_TASK STATEMENT:_
Find and copy the lines in the records beneath this task that contain the word "requests".

--- DATA PROVIDED Enclosed Below ---

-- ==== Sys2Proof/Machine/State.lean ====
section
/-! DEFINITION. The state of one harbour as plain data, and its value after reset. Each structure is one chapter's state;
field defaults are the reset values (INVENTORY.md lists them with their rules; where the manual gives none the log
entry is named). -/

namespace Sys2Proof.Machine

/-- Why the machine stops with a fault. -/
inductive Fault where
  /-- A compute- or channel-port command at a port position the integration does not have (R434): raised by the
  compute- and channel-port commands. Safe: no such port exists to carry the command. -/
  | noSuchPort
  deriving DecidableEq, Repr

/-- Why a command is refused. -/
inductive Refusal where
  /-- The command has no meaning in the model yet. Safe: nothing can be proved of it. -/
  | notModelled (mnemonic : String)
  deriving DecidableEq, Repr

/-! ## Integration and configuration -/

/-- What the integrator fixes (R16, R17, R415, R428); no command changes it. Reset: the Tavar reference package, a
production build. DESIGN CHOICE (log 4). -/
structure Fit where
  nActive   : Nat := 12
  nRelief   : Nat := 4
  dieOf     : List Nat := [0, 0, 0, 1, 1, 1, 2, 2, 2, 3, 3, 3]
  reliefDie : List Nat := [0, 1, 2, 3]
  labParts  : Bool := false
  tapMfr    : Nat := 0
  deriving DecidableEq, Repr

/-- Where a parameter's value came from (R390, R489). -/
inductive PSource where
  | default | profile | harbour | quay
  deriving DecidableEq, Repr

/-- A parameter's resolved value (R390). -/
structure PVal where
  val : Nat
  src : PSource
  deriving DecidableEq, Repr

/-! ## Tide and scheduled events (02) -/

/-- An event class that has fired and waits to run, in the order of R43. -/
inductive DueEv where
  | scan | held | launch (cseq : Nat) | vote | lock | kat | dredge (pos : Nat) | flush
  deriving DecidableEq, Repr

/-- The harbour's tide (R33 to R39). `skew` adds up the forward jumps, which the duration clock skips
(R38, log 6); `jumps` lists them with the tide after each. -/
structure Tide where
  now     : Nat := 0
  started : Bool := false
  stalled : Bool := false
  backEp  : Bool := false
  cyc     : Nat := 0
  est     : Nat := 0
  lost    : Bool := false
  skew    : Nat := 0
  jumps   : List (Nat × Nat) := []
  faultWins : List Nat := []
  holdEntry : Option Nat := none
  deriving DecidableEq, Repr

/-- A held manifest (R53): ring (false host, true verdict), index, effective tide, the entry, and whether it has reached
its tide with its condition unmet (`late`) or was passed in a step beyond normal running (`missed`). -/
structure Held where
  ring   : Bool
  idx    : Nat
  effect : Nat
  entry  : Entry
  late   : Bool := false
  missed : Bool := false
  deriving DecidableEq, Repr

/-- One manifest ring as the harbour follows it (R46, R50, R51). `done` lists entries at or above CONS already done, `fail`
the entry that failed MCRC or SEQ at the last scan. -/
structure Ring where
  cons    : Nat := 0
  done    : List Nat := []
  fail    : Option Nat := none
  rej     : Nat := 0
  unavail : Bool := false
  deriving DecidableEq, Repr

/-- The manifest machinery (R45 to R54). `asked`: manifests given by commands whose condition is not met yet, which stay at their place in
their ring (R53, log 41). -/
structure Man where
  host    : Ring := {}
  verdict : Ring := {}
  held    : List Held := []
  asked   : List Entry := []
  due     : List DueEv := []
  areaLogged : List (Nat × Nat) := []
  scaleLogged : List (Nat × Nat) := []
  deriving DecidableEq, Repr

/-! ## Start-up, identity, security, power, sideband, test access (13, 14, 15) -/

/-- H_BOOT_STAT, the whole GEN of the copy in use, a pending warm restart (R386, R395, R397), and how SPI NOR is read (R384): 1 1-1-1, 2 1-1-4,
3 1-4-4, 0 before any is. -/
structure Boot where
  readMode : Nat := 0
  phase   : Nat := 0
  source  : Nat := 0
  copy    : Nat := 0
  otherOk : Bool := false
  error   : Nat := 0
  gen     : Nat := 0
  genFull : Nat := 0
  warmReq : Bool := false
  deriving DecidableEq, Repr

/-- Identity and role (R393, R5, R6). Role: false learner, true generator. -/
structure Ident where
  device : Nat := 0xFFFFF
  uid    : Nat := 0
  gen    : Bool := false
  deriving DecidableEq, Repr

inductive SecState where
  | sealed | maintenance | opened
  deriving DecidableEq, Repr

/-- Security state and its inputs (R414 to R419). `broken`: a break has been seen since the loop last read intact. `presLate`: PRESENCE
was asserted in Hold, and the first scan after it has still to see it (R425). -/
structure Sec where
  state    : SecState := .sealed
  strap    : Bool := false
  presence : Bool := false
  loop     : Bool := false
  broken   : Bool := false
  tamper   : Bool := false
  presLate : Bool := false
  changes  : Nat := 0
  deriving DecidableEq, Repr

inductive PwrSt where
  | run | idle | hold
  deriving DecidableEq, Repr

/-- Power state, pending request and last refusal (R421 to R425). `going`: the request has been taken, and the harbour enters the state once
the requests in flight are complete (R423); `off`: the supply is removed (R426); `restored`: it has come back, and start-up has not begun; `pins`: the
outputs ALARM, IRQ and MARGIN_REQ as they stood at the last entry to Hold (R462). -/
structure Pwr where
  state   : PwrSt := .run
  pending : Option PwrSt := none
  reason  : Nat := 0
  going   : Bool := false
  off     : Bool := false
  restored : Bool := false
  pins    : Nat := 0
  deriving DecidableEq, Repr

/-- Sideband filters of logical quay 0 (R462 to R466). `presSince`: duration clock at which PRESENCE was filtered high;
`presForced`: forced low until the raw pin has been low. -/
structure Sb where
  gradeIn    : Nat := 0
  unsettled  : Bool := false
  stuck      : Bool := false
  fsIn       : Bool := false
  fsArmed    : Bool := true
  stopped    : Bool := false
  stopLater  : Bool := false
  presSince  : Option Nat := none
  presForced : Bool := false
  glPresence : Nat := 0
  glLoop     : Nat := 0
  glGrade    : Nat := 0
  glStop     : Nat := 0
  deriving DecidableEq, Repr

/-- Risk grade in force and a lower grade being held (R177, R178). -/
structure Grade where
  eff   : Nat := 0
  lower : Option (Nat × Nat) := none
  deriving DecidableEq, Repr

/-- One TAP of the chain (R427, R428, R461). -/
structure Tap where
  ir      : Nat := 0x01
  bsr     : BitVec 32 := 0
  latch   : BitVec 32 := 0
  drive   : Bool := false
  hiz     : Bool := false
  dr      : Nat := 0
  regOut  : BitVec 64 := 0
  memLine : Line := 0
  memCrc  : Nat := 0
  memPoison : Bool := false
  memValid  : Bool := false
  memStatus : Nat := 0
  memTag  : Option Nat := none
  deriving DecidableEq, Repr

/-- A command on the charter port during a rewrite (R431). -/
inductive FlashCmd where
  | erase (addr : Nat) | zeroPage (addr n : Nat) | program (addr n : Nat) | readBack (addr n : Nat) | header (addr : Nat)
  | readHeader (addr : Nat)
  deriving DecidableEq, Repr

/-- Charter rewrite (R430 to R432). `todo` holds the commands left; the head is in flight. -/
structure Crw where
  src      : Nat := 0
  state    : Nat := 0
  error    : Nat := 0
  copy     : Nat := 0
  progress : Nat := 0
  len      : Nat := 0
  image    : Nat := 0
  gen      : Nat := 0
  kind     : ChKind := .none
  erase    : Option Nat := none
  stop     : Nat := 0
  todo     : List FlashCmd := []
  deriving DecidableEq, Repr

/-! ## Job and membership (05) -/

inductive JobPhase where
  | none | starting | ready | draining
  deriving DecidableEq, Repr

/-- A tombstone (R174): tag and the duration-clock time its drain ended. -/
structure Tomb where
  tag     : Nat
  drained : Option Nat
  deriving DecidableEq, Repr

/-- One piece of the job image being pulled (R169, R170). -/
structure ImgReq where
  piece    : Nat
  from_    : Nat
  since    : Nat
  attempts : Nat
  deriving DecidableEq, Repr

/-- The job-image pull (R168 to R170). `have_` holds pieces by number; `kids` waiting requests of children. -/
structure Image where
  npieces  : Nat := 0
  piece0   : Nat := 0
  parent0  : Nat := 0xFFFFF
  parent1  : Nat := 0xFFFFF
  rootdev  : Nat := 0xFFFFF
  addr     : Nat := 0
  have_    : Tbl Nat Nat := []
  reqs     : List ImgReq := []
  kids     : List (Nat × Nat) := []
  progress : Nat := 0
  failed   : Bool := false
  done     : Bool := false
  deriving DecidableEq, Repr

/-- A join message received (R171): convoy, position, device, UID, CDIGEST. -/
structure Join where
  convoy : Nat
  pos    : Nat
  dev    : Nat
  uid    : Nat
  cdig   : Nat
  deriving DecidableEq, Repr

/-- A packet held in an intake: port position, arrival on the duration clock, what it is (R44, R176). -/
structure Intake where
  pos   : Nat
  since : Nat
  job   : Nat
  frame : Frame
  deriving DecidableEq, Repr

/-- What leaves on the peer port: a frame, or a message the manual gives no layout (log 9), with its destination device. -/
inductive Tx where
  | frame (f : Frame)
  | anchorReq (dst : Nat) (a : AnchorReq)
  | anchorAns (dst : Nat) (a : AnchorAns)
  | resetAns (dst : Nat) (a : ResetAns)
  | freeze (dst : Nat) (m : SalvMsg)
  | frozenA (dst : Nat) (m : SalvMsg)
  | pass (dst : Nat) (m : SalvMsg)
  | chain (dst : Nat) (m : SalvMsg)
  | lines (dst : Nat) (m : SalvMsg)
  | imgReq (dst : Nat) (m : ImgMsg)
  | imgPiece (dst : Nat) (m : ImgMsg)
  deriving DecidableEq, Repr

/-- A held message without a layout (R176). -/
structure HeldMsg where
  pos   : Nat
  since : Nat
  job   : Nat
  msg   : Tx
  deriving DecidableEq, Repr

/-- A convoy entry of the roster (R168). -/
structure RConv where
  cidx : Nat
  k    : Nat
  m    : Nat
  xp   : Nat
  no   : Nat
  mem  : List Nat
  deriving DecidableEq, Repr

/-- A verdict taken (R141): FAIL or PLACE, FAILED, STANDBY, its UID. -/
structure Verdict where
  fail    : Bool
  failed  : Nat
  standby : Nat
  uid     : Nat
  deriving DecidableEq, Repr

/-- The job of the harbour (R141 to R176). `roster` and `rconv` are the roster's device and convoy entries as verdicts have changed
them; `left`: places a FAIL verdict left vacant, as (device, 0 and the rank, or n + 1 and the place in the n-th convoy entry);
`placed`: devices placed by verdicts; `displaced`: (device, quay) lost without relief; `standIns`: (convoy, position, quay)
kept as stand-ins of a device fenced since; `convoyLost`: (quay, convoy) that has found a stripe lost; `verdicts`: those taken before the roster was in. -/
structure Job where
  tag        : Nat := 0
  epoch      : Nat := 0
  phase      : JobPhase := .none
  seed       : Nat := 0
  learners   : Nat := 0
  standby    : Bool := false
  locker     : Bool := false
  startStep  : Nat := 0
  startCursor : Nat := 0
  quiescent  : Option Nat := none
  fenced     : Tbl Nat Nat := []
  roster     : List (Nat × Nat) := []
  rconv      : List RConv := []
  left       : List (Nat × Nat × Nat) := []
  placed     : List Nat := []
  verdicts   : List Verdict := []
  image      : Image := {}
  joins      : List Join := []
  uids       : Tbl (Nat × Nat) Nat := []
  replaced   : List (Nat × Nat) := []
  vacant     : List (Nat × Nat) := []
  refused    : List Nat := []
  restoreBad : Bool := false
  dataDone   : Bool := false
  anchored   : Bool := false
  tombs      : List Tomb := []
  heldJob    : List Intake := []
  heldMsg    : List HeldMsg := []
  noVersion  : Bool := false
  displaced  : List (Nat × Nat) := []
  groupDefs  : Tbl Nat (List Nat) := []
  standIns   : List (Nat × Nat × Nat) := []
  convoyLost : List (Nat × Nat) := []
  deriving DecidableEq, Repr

--- End of Enclosed DATA PROVIDED ---

_RESPONSE AREA:_
the requests in flight are complete (R423); `off`: the supply is removed (R426); `restored`: it has come back, and start-up has not begun; `pins`: the
/-- The job-image pull (R168 to R170). `have_` holds pieces by number; `kids` waiting requests of children. -/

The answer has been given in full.